Vieri parla dei tempi alla Lazio – L’ex attaccante di Lazio e Inter ha parlato con Faina raccontando il suo passato in biancoceleste:

“Come potrei dimenticarmi della Coppa delle Coppe, abbiamo vinto l’ultima edizione. Nonostante siano passati 20 anni, il mio gol rimane molto importante. Quella lì era una Lazio fortissima, con dei grandi giocatori, di qualità, tutti devastanti, oggi giocatori del genere, non se ne trovano più. Ancora non so perché abbiamo perso quello Scudetto, siamo riusciti a perdere 6 punti in due partite. Con la Juve nei primi minuti presi un grande pale interno e la palla invece di entrare, uscì, senza contare la traversa nel secondo tempo. Mentre nel derby avevamo tutta la difesa squalificata, a Firenze abbiamo pareggiato e c’era un rigore su Salas. Tutte partite perse con ingenuità. C’erano molti giocatori forti sopratutto in difesa con Nesta e Mihajlovic. Tutti fortissimi”.

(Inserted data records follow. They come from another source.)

theorem statusWord_top (err detail opc : Byte) : (statusWord err detail opc).extractLsb' 24 8 = 0 := by
  apply BitVec.eq_of_toNat_eq
  rw [statusWord, BitVec.extractLsb'_toNat, BitVec.toNat_ofNat, Nat.shiftRight_eq_div_pow]
  change _ = 0
  omega

/-- A response with the OPC byte `opc`: a status word with a pair of the tables, and no result fields beside an error
(30_encoding.md R72, R76). -/
def WellFormedResponse (opc : Byte) (status : Word) (fields : List Word) : Prop :=
  ((status.extractLsb' 0 8).toNat, (status.extractLsb' 8 8).toNat) ∈ statusPairs ∧
    status.extractLsb' 16 8 = opc ∧ status.extractLsb' 24 8 = 0 ∧ (status.extractLsb' 0 8 ≠ 0 → fields = [])

theorem wellFormedResponse_ok (opc : Byte) (fields : List Word) : WellFormedResponse opc (okStatus opc) fields := by
  refine ⟨?_, statusWord_opc _ _ _, statusWord_top _ _ _, fun h => absurd (okStatus_err opc) h⟩
  rw [okStatus, statusWord_err, statusWord_detail]
  decide

theorem wellFormedResponse_err (c : Cause) (opc : Byte) : WellFormedResponse opc (errStatus c opc) [] := by
  refine ⟨?_, statusWord_opc _ _ _, statusWord_top _ _ _, fun _ => rfl⟩
  rw [errStatus, statusWord_err, statusWord_detail]
  cases c <;> decide

/-- Every command answers one such response, with its own OPC byte. -/
theorem exec_wellFormedResponse {i : Instr} {s s' : State} (h : exec i s = .next s') :
    ∃ status fields, s'.respOut = s.respOut ++ status :: fields ∧ WellFormedResponse i.opcode.code status fields := by
  obtain rfl := Host.Outcome.next.inj ((exec_eq i s).symm.trans h)
  rcases reply_cases s i.opcode (commandCheck s.regs i) (commandRegs s.regs i) (commandFields s.regs i) with
    ⟨c, -, e⟩ | ⟨-, e⟩ <;> rw [e]
  · exact ⟨_, _, rfl, wellFormedResponse_err c _⟩
  · exact ⟨_, _, rfl, wellFormedResponse_ok _ _⟩

/-- Settles O14: an illegal header is rejected with its OPC byte, and a command replies with its opcode's, the same byte. -/
theorem oneResponsePerCommand : Obligations.OneResponsePerCommand := by
  intro s s' hrst hfull hdec hstep
  cases hcmd : s.cmdIn with
  | nil => exact absurd (congrArg decode hcmd) hdec
  | cons h p =>
    rcases decode_cases h p with ⟨c, -, e⟩ | ⟨op, -, -, e⟩ | ⟨op, hop, hl, e⟩ <;> rw [← hcmd] at e
    · obtain rfl := Host.Outcome.next.inj ((step_of_decode_illegal hrst hfull e).symm.trans hstep)
      exact ⟨h, p, 1, _, _, rfl, le_rfl, Nat.succ_pos _, by rw [State.rejectHeader_cmdIn, hcmd],
        State.rejectHeader_respOut _ _ _, wellFormedResponse_err c (headerOpc h)⟩
    · exact absurd e hdec
    · have hexec := (stepRunsDecodedCommand s _ _ hrst hfull e).symm.trans hstep
      obtain ⟨hcmdIn, -⟩ := commandsOnlyAppendResponses _ _ _ hexec
      obtain ⟨status, fields, hresp, hwf⟩ := exec_wellFormedResponse hexec
      obtain ⟨hpos, hall⟩ := decode_command_length _ _ _ e
      obtain ⟨hopc, -, -⟩ := (decodeHeader_eq_ok_iff h op).mp hop
      rw [assemble_opcode, ← hopc] at hwf
      rw [← hcmd]
      exact ⟨h, p, _, status, fields, hcmd, hpos, hall, hcmdIn, hresp, hwf⟩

Rimpianto: “Sì, ho rimpianto di essere andato via dopo lo scudetto, però dopo è stato facile dirlo. Quando ho deciso di andarmene, l’ho fatto perché volevo giocare con Ronaldo e in testa avevo quell’idea. Potevamo essere la coppia d’attacco più forte del Mondo. Sono scelte che si fanno, alcune volte vanno bene ed altre male. Però sono stato contento per la squadra e i miei ex compagni, se lo meritavano. Abbiamo vissuto emozioni fortissime insieme. A Birmingham è stata una notte spettacolare. Alla fine molti poi sono venuti all’Inter con me. Però alla Lazio sono stato da Dio”.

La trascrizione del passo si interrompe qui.